▸ **EXERCISE PROMPT**:
Return only the lines of the listing below that run from the line with "it changes -/" through the line with "(R158, R350). -/", both ends included, exactly as written.

▸ **MATERIAL PROVIDED**:

-- ==== Sys2Proof/Machine/Ops.lean ====
section
/-!
DEFINITION. Sys2Proof/Machine/Ops.lean: the named operations the meanings share: the parts of the state, the geometry of
a rectangle, error records, ordered domains, the end of a task, taking an exception and returning from one, and the
delivery of values inside a block.
-/
namespace Sys2Proof.Machine

/-! ### Parts of the state -/

def rectAt (s : State) (rid : Nat) : Rect := tget {} s.rects rid
def setRect (s : State) (rid : Nat) (r : Rect) : State := { s with rects := tset s.rects rid r }
def modRect (s : State) (rid : Nat) (f : Rect → Rect) : State := setRect s rid (f (rectAt s rid))

def coreOf (r : Rect) (c : Nat) : Core := tget {} r.cores c
def coreAt (s : State) (rid c : Nat) : Core := coreOf (rectAt s rid) c
def setCore (s : State) (rid c : Nat) (k : Core) : State := modRect s rid fun r => { r with cores := tset r.cores c k }
def modCore (s : State) (rid c : Nat) (f : Core → Core) : State := setCore s rid c (f (coreAt s rid c))
def modCsr (s : State) (rid c : Nat) (f : Csrs → Csrs) : State := modCore s rid c fun k => { k with csr := f k.csr }
def modArr (s : State) (rid c : Nat) (f : MArray → MArray) : State := modCore s rid c fun k => { k with arr := f k.arr }

def tileAt (s : State) (rid t : Nat) : MTile := tget {} (rectAt s rid).tiles t
def modTile (s : State) (rid t : Nat) (f : MTile → MTile) : State :=
  modRect s rid fun r => { r with tiles := tset r.tiles t (f (tget {} r.tiles t)) }

def ldieAt (s : State) (rid d : Nat) : LDie := tget {} (rectAt s rid).dies d
def modLdie (s : State) (rid d : Nat) (f : LDie → LDie) : State :=
  modRect s rid fun r => { r with dies := tset r.dies d (f (tget {} r.dies d)) }

def queueAt (s : State) (rid q : Nat) : Queue := tget {} (rectAt s rid).queues q
def modQueue (s : State) (rid q : Nat) (f : Queue → Queue) : State :=
  modRect s rid fun r => { r with queues := tset r.queues q (f (tget {} r.queues q)) }

def stageAt (s : State) (rid n : Nat) : Stage := tget {} (rectAt s rid).stages n
def modStage (s : State) (rid n : Nat) (f : Stage → Stage) : State :=
  modRect s rid fun r => { r with stages := tset r.stages n (f (tget {} r.stages n)) }

def worldAt (s : State) (w : Nat) : World := tget {} s.worlds w
def modWorld (s : State) (w : Nat) (f : World → World) : State :=
  { s with worlds := tset s.worlds w (f (tget {} s.worlds w)) }

def dieAt (s : State) (d : Nat) : Die := tget {} s.dies d
def modDie (s : State) (d : Nat) (f : Die → Die) : State := { s with dies := tset s.dies d (f (tget {} s.dies d)) }

def laneAt (s : State) (n : Nat) : Lane := tget {} s.lanes n
def modLane (s : State) (n : Nat) (f : Lane → Lane) : State := { s with lanes := tset s.lanes n (f (tget {} s.lanes n)) }

/-- The world that owns a rectangle: rectangle numbers are 8 × world + slot (R14). -/
def worldOf (rid : Nat) : Nat := rid / 8

/-- A number no task, block, command or write has had. -/
def fresh (s : State) : Nat × State := (s.nextId, { s with nextId := s.nextId + 1 })

/-- The block a core runs, if it runs one. -/
def runOf (s : State) (rid c : Nat) : Option BlockRun :=
  match (coreAt s rid c).phase with
  | .run b => some b
  | _ => none

/-- Change the block a core runs. -/
def modRun (s : State) (rid c : Nat) (f : BlockRun → BlockRun) : State :=
  match runOf s rid c with
  | some b => modCore s rid c fun k => { k with phase := .run (f b) }
  | none => s

/-! ### Geometry (R8 to R11, R144, R323) -/

/-- The tile of core number c in rectangle coordinates: cores are numbered by Y and then X (R144). -/
def coreX (r : Rect) (c : Nat) : Nat := 2 * (c % (2 * r.w)) + c / (2 * r.w) % 2
def coreY (r : Rect) (c : Nat) : Nat := c / (2 * r.w)

/-- Cores of a rectangle: eight a page (R7). -/
def coreCount (r : Rect) : Nat := 8 * r.w * r.h

/-- The core at a tile, when the tile is a compute tile of the rectangle (R9). -/
def coreXY (r : Rect) (x y : Int) : Option Nat :=
  if 0 ≤ x ∧ x < 4 * r.w ∧ 0 ≤ y ∧ y < 4 * r.h ∧ (x + y) % 2 = 0 then
    some (y.toNat * (2 * r.w) + x.toNat / 2)
  else none

/-- The number of a tile, when it is a memory tile of the rectangle (R9, R23). -/
def tileXY (r : Rect) (x y : Int) : Option Nat :=
  if 0 ≤ x ∧ x < 4 * r.w ∧ 0 ≤ y ∧ y < 4 * r.h ∧ (x + y) % 2 = 1 then
    some (y.toNat * (4 * r.w) + x.toNat)
  else none

def tileX (r : Rect) (t : Nat) : Nat := t % (4 * r.w)
def tileY (r : Rect) (t : Nat) : Nat := t / (4 * r.w)

/-- The memory tile at an offset from a core (R95). -/
def tileFrom (r : Rect) (c : Nat) (dx dy : Int) : Option Nat := tileXY r (coreX r c + dx) (coreY r c + dy)

/-- The die of a rectangle tile (R10). -/
def dieXY (r : Rect) (x y : Nat) : Nat := 2 * ((4 * r.ax + x) / 24) + (4 * r.ay + y) / 16
def coreDie (r : Rect) (c : Nat) : Nat := dieXY r (coreX r c) (coreY r c)
def tileDie (r : Rect) (t : Nat) : Nat := dieXY r (tileX r t) (tileY r t)

/-- The die of a page of the package grid (R8). -/
def pageDie (col row : Nat) : Nat := 2 * (col / 6) + row / 4

/-- The physical die a logical die lies on (R323). -/
def physDie (r : Rect) (d : Nat) : Nat := tget d r.dieMap d

/-- The logical die of a physical die; of two, the lower (log 10). -/
def logicalDie (r : Rect) (p : Nat) : Nat :=
  match r.dieMap.find? (fun e => e.2 == p) with
  | some e => e.1
  | none => p

/-! ### Clocks (R350): while a die relocks nothing of it changes -/

/-- The clock of a die runs: no PLL of it relocks (R350). -/
def clockRuns (s : State) (d : Nat) : Bool := !(dieAt s d).relock

/-- The clock of every die runs: the placer waits for it (R350, log 63). -/
def clocksRun (s : State) : Bool := (List.range 4).all (clockRuns s)

/-- The clock of the die of a queue's memory tile runs (R145, R350). -/
def queueRuns (s : State) (rid n : Nat) : Bool := clockRuns s (tileDie (rectAt s rid) (queueAt s rid n).tile)

/-- The clock of the die of a semaphore runs, and those of the cores whose scratchpads hold continuations that a change of it may
satisfy (R165, R350). -/
def semRuns (s : State) (rid d : Nat) : Bool :=
  clockRuns s (physDie (rectAt s rid) d) && (ldieAt s rid d).conts.all fun k => clockRuns s (coreDie (rectAt s rid) k.core)

/-- The clock of the die of a rectangle's anchor page runs, on which its commit arbiter stands (R158, R350). -/
def arbiterRuns (s : State) (rid : Nat) : Bool := clockRuns s (pageDie (rectAt s rid).ax (rectAt s rid).ay)

/-! ### Spawn records (R147) -/

/-- Bytes i to i + n - 1 of a record. -/
def recBytes (rcd : BitVec 512) (i n : Nat) : Nat := rcd.toNat / 256 ^ i % 256 ^ n
def recEntry (rcd : BitVec 512) : Nat := recBytes rcd 0 2 % 16384
def recStage (rcd : BitVec 512) : Nat := recBytes rcd 2 1 % 16
def recOrdered (rcd : BitVec 512) : Bool := recBytes rcd 3 1 % 2 = 1
def recSpec (rcd : BitVec 512) : Bool := recBytes rcd 3 1 / 2 % 2 = 1
def recTs (rcd : BitVec 512) : Nat := recBytes rcd 16 8
def recIdx (rcd : BitVec 512) : Nat := recBytes rcd 24 8
/-- Argument A1 to A4. -/
def recArg (rcd : BitVec 512) (k : Nat) : Nat := recBytes rcd (24 + 8 * k) 8

/-- Declared region 0 or 1 of a record (R147). -/
def recRegion (rcd : BitVec 512) (j : Nat) : List Region :=
  let len := recBytes rcd (4 + 4 * j) 4
  let ctl := recBytes rcd (12 + j) 1
  if len = 0 then [] else
    [{ base := recArg rcd (ctl % 8), len := len, rd := ctl / 8 % 2 = 1, wr := ctl / 16 % 2 = 1 }]

/-- The regions of a task: those its record declares and those of its stage (R99). -/
def taskRegions (s : State) (rid : Nat) (rcd : BitVec 512) : List Region :=
  recRegion rcd 0 ++ recRegion rcd 1 ++ (stageAt s rid (recStage rcd)).regions

/-! ### Interrupts, time and error records (R299, R305, R343) -/

def emit (s : State) (o : Out) : State := { s with outs := s.outs ++ [o] }

/-- Time passes before it is read, by an amount the spec does not give (log 9). -/
def tick (s : State) : State :=
  { s with ns := s.ns + BitVec.ofNat 64 (Config.elapsed s.free), free := s.free + 1 }

/-- An error record before it is laid out (R299). -/
structure ErrRec where
  cause : Nat
  cause2 : Nat := 0
  kind : Nat
  stage : Nat := 0
  core : Nat := 0
  faddr : Nat := 0
  fblk : Nat := 0
  fslot : Nat := 0
  code : Nat := 0
  fiter : Nat := 0
  ts : Nat := 0
  status : Nat := 0

/-- The 64 bytes of an error record (R299). -/
def ErrRec.bytes (e : ErrRec) (lost : Nat) (ns : W64) : List Byte :=
  bytesOf 2 (e.cause % 512) ++ bytesOf 2 (e.cause2 % 512) ++ bytesOf 1 e.kind ++ bytesOf 1 (e.stage % 16) ++
  bytesOf 2 e.core ++ bytesOf 8 e.faddr ++ bytesOf 2 (e.fblk % 16384) ++ bytesOf 1 e.fslot ++
  bytesOf 1 (if lost = 0 then 0 else 1) ++ bytesOf 2 e.code ++ bytesOf 2 (min lost 65535) ++ bytesOf 8 e.fiter ++
  bytesOf 8 e.ts ++ bytesOf 8 ns.toNat ++ bytesOf 4 e.status ++ bytesOf 12 0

▸ **SOLUTION TO THIS EXERCISE**:
/-! ### Clocks (R350): while a die relocks nothing of it changes -/

/-- The clock of a die runs: no PLL of it relocks (R350). -/
def clockRuns (s : State) (d : Nat) : Bool := !(dieAt s d).relock

/-- The clock of every die runs: the placer waits for it (R350, log 63). -/
def clocksRun (s : State) : Bool := (List.range 4).all (clockRuns s)

/-- The clock of the die of a queue's memory tile runs (R145, R350). -/
def queueRuns (s : State) (rid n : Nat) : Bool := clockRuns s (tileDie (rectAt s rid) (queueAt s rid n).tile)

/-- The clock of the die of a semaphore runs, and those of the cores whose scratchpads hold continuations that a change of it may
satisfy (R165, R350). -/
def semRuns (s : State) (rid d : Nat) : Bool :=
  clockRuns s (physDie (rectAt s rid) d) && (ldieAt s rid d).conts.all fun k => clockRuns s (coreDie (rectAt s rid) k.core)

/-- The clock of the die of a rectangle's anchor page runs, on which its commit arbiter stands (R158, R350). -/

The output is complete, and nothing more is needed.